I am a professor of computer science at the Weizmann Institute of Science. My research is in Foundations of Computer Science and in Combinatorics, especially Probabilistically Checkable Proofs, hardness of approximation.

« Epatante Irit Dinur

Evidemment, il faudrait demander ce qu’en pensent les vrais pros, mais cette prestation d’Irit Dinur est exactement ce que la non-mathématicienne que je suis aimerait voir tous les jours : des mathématiques enthousiasmantes, surprenantes, belles et admirablement racontées. L’entrée en matière est aussi comme je les aime : des questions abstraites et profondes, à la fois très mathématiques et très universelles. Le raisonnement fait intervenir des idées simples, presque enfantines, le genre d’idée dont on se dit : "Mais c’est bien sûr ! Comment n’y a-t-on pas pensé plus tôt ?" Voilà, à chaud et dans le désordre, mes sentiments en sortant de la conférence d’Irit Dinur (qui a, entre autres dons, une voix magnifique). Bon, mais alors de quoi s’agit-il ? Le titre de l’exposé est Probabillistically checkable proofs and codes mais avant d’entrer dans le vif du sujet, Irit Dinur nous invite à nous poser toutes sortes de questions préliminaires : qu’est-ce qu’une preuve ? quelle est la différence entre un problème et sa solution ? entre un théorème et sa démonstration ? ... Peut-être est-ce dû à l’art de l’oratrice, mais il me semble que l’on va au-delà des mathématiques pour toucher à la question du sens dans toute sa généralité. Pour la suite, l’idée (on l’aura compris) est de pouvoir s’assurer de la validité d’une preuve sans la vérifier entièrement, en s’appuyant sur les probabilités.

Le coup de la confiture

Imaginez que vous êtes aveugle et que l’on vous présente une tartine de pain sur laquelle il y a peut-être un tout petit peu de confiture concentré sur une toute petite zone, presqu’un point. Vous pouvez goûter la tartine pour savoir s’il y a effectivement de la confiture dessus, mais le risque de vous tromper est grand : facile de mordre une zone non garnie et d’en déduire à tort qu’il n’y a rien sur la tartine. Vous pouvez aussi tartiner avec votre couteau. Si la tartine n’a pas de confiture vous tartinez de l’air (pas grave, le ridicule ne tue pas), mais si confiture il y a, vous l’étalez un peu partout sur le pain. Ensuite, en mordant dans la tartine, vous saurez avec quasi-certitude si elle était garnie ou pas. L’idée est de se comporter avec une preuve comme avec une tartine : en étalant l’erreur pour la rendre décelable (par une transformation qui bien sûr conserve la qualité "sans erreur" si la démonstration est correcte).
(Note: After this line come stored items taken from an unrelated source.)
/-- For every state and operands, each of the eight divide and remainder instructions answers a next state (none traps):
a zero divisor gives all 64 bits set or the dividend, the signed overflow gives the dividend or 0, and otherwise the
destination holds the floor or truncated quotient or the remainder with the sign of the dividend. Formalises R168,
R169, R170, R171, R172, R173, R174, R175. -/
def Obligations.DivideRemainderResults : Prop :=
  (opcodeTable.lookup 193 = some (.threeRegisters .divU32) ∧
   opcodeTable.lookup 203 = some (.threeRegisters .divU64) ∧
   opcodeTable.lookup 194 = some (.threeRegisters .divS32) ∧
   opcodeTable.lookup 204 = some (.threeRegisters .divS64) ∧
   opcodeTable.lookup 195 = some (.threeRegisters .remU32) ∧
   opcodeTable.lookup 205 = some (.threeRegisters .remU64) ∧
   opcodeTable.lookup 196 = some (.threeRegisters .remS32) ∧
   opcodeTable.lookup 206 = some (.threeRegisters .remS64)) ∧
  ∀ (rD rA rB : Reg) (s : State),
    exec (.divU32 rD rA rB) s =
      .next (s.wrote rD (if s.uns rB % 2 ^ 32 = 0 then allOnes64
        else sext 32 (s.uns rA % 2 ^ 32 / (s.uns rB % 2 ^ 32)))) ∧
    exec (.divU64 rD rA rB) s =
      .next (s.wrote rD (if s.uns rB = 0 then allOnes64 else fromSigned (s.uns rA / s.uns rB))) ∧
    exec (.divS32 rD rA rB) s = .next (s.wrote rD (if sView 32 (s.uns rB) = 0 then allOnes64
      else if sView 32 (s.uns rA) = -2 ^ 31 ∧ sView 32 (s.uns rB) = -1 then fromSigned (sView 32 (s.uns rA))
      else fromSigned (truncDiv (sView 32 (s.uns rA)) (sView 32 (s.uns rB))))) ∧
    exec (.divS64 rD rA rB) s = .next (s.wrote rD (if s.sgn rB = 0 then allOnes64
      else if s.sgn rA = -2 ^ 63 ∧ s.sgn rB = -1 then s.reg rA
      else fromSigned (truncDiv (s.sgn rA) (s.sgn rB)))) ∧
    exec (.remU32 rD rA rB) s =
      .next (s.wrote rD (if s.uns rB % 2 ^ 32 = 0 then sext 32 (s.uns rA % 2 ^ 32)
        else sext 32 (s.uns rA % 2 ^ 32 % (s.uns rB % 2 ^ 32)))) ∧
    exec (.remU64 rD rA rB) s =
      .next (s.wrote rD (if s.uns rB = 0 then s.reg rA else fromSigned (s.uns rA % s.uns rB))) ∧
    exec (.remS32 rD rA rB) s = .next (s.wrote rD (if sView 32 (s.uns rA) = -2 ^ 31 ∧ sView 32 (s.uns rB) = -1 then 0
      else if sView 32 (s.uns rB) = 0 then fromSigned (sView 32 (s.uns rA))
      else fromSigned (signedRem (sView 32 (s.uns rA)) (sView 32 (s.uns rB))))) ∧
    exec (.remS64 rD rA rB) s = .next (s.wrote rD (if s.sgn rA = -2 ^ 63 ∧ s.sgn rB = -1 then 0
      else if s.sgn rB = 0 then s.reg rA
      else fromSigned (signedRem (s.sgn rA) (s.sgn rB))))

/-- For every state and operands, MAX, MAX_U, MIN and MIN_U answer the next state with the destination holding the
larger or the smaller source on the view the mnemonic names, and nothing else changed but pc. Formalises R176, R177,
R178, R179. -/
def Obligations.MinimumMaximumResults : Prop :=
  (opcodeTable.lookup 227 = some (.threeRegisters .max) ∧
   opcodeTable.lookup 228 = some (.threeRegisters .maxU) ∧
   opcodeTable.lookup 229 = some (.threeRegisters .min) ∧
   opcodeTable.lookup 230 = some (.threeRegisters .minU)) ∧
  ∀ (rD rA rB : Reg) (s : State),
    exec (.max rD rA rB) s = .next (s.wrote rD (if s.sgn rA ≥ s.sgn rB then s.reg rA else s.reg rB)) ∧
    exec (.maxU rD rA rB) s = .next (s.wrote rD (fromSigned (max (s.uns rA) (s.uns rB)))) ∧
    exec (.min rD rA rB) s = .next (s.wrote rD (if s.sgn rA ≤ s.sgn rB then s.reg rA else s.reg rB)) ∧
    exec (.minU rD rA rB) s = .next (s.wrote rD (fromSigned (min (s.uns rA) (s.uns rB))))

/-- For every state and operands, each of the six three-register shifts answers the next state with the destination
holding the value shifted by the amount modulo the width, 32-bit results sign-extended, and nothing else changed but
pc. Formalises R191, R192, R193, R194, R195, R196. -/
def Obligations.ShiftRegisterResults : Prop :=
  (opcodeTable.lookup 197 = some (.threeRegisters .shloL32) ∧
   opcodeTable.lookup 207 = some (.threeRegisters .shloL64) ∧
   opcodeTable.lookup 198 = some (.threeRegisters .shloR32) ∧
   opcodeTable.lookup 208 = some (.threeRegisters .shloR64) ∧
   opcodeTable.lookup 199 = some (.threeRegisters .sharR32) ∧
   opcodeTable.lookup 209 = some (.threeRegisters .sharR64)) ∧
  ∀ (rD rA rB : Reg) (s : State),
    exec (.shloL32 rD rA rB) s = .next (s.wrote rD (sext 32 (shiftLeftLaw 32 (s.reg rA) (s.reg rB)))) ∧
    exec (.shloL64 rD rA rB) s = .next (s.wrote rD (fromSigned (shiftLeftLaw 64 (s.reg rA) (s.reg rB)))) ∧
    exec (.shloR32 rD rA rB) s = .next (s.wrote rD (sext 32 (shiftRightLaw 32 (s.reg rA) (s.reg rB)))) ∧
    exec (.shloR64 rD rA rB) s = .next (s.wrote rD (fromSigned (shiftRightLaw 64 (s.reg rA) (s.reg rB)))) ∧
    exec (.sharR32 rD rA rB) s = .next (s.wrote rD (fromSigned (shiftArithLaw 32 (s.reg rA) (s.reg rB)))) ∧
    exec (.sharR64 rD rA rB) s = .next (s.wrote rD (fromSigned (shiftArithLaw 64 (s.reg rA) (s.reg rB))))

/-- For every state and operands, each of the twelve immediate shifts answers the next state with the destination
holding the value (the register, or in the ALT forms the immediate) shifted by the amount modulo the width, and
nothing else changed but pc. Formalises R197, R198, R199, R200, R201, R202, R203, R204, R205, R206, R207, R208. -/
def Obligations.ShiftImmediateResults : Prop :=
  (opcodeTable.lookup 138 = some (.twoRegistersOneImmediate .shloLImm32) ∧
   opcodeTable.lookup 151 = some (.twoRegistersOneImmediate .shloLImm64) ∧
   opcodeTable.lookup 139 = some (.twoRegistersOneImmediate .shloRImm32) ∧
   opcodeTable.lookup 152 = some (.twoRegistersOneImmediate .shloRImm64) ∧
   opcodeTable.lookup 140 = some (.twoRegistersOneImmediate .sharRImm32) ∧
   opcodeTable.lookup 153 = some (.twoRegistersOneImmediate .sharRImm64) ∧
   opcodeTable.lookup 144 = some (.twoRegistersOneImmediate .shloLImmAlt32) ∧
   opcodeTable.lookup 155 = some (.twoRegistersOneImmediate .shloLImmAlt64) ∧
   opcodeTable.lookup 145 = some (.twoRegistersOneImmediate .shloRImmAlt32) ∧
   opcodeTable.lookup 156 = some (.twoRegistersOneImmediate .shloRImmAlt64) ∧
   opcodeTable.lookup 146 = some (.twoRegistersOneImmediate .sharRImmAlt32) ∧
   opcodeTable.lookup 157 = some (.twoRegistersOneImmediate .sharRImmAlt64)) ∧
  ∀ (rA rB : Reg) (immX : Word) (s : State),
    exec (.shloLImm32 rA rB immX) s = .next (s.wrote rA (sext 32 (shiftLeftLaw 32 (s.reg rB) immX))) ∧
    exec (.shloLImm64 rA rB immX) s = .next (s.wrote rA (fromSigned (shiftLeftLaw 64 (s.reg rB) immX))) ∧
    exec (.shloRImm32 rA rB immX) s = .next (s.wrote rA (sext 32 (shiftRightLaw 32 (s.reg rB) immX))) ∧
    exec (.shloRImm64 rA rB immX) s = .next (s.wrote rA (fromSigned (shiftRightLaw 64 (s.reg rB) immX))) ∧
    exec (.sharRImm32 rA rB immX) s = .next (s.wrote rA (fromSigned (shiftArithLaw 32 (s.reg rB) immX))) ∧
    exec (.sharRImm64 rA rB immX) s = .next (s.wrote rA (fromSigned (shiftArithLaw 64 (s.reg rB) immX))) ∧
    exec (.shloLImmAlt32 rA rB immX) s = .next (s.wrote rA (sext 32 (shiftLeftLaw 32 immX (s.reg rB)))) ∧
    exec (.shloLImmAlt64 rA rB immX) s = .next (s.wrote rA (fromSigned (shiftLeftLaw 64 immX (s.reg rB)))) ∧
    exec (.shloRImmAlt32 rA rB immX) s = .next (s.wrote rA (sext 32 (shiftRightLaw 32 immX (s.reg rB)))) ∧
    exec (.shloRImmAlt64 rA rB immX) s = .next (s.wrote rA (fromSigned (shiftRightLaw 64 immX (s.reg rB)))) ∧
    exec (.sharRImmAlt32 rA rB immX) s = .next (s.wrote rA (fromSigned (shiftArithLaw 32 immX (s.reg rB)))) ∧
    exec (.sharRImmAlt64 rA rB immX) s = .next (s.wrote rA (fromSigned (shiftArithLaw 64 immX (s.reg rB))))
P vs NP, graphes coloriables avec trois couleurs et théorème PCP Dans la suite de l’exposé, il est question du fameux problème à 1 million de dollars P vs NP, du problème consistant à déterminer si un graphe est coloriable avec trois couleurs seulement, du lien entre les deux, et enfin du théorème PCP (qui dit en gros que tout problème de décision dans NP a des solutions vérifiables probabilistiquement) dont Irit Dinur a fourni une preuve combinatoire, et qui intervient dans des questions de robustesse ou d’approximation, aussi bien en combinatoire qu’en algèbre ou en analyse. Il est impossible de commencer à raconter tout ceci sans être excessivement longue alors je dirai simplement que, là encore, la clarté de l’exposé est tel que tout semble couler de source, la synthèse des idées est très efficace et permet d’aborder une foule de choses en peu de temps, et surtout, l’enthousiasme de la conférencière est terriblement communicatif.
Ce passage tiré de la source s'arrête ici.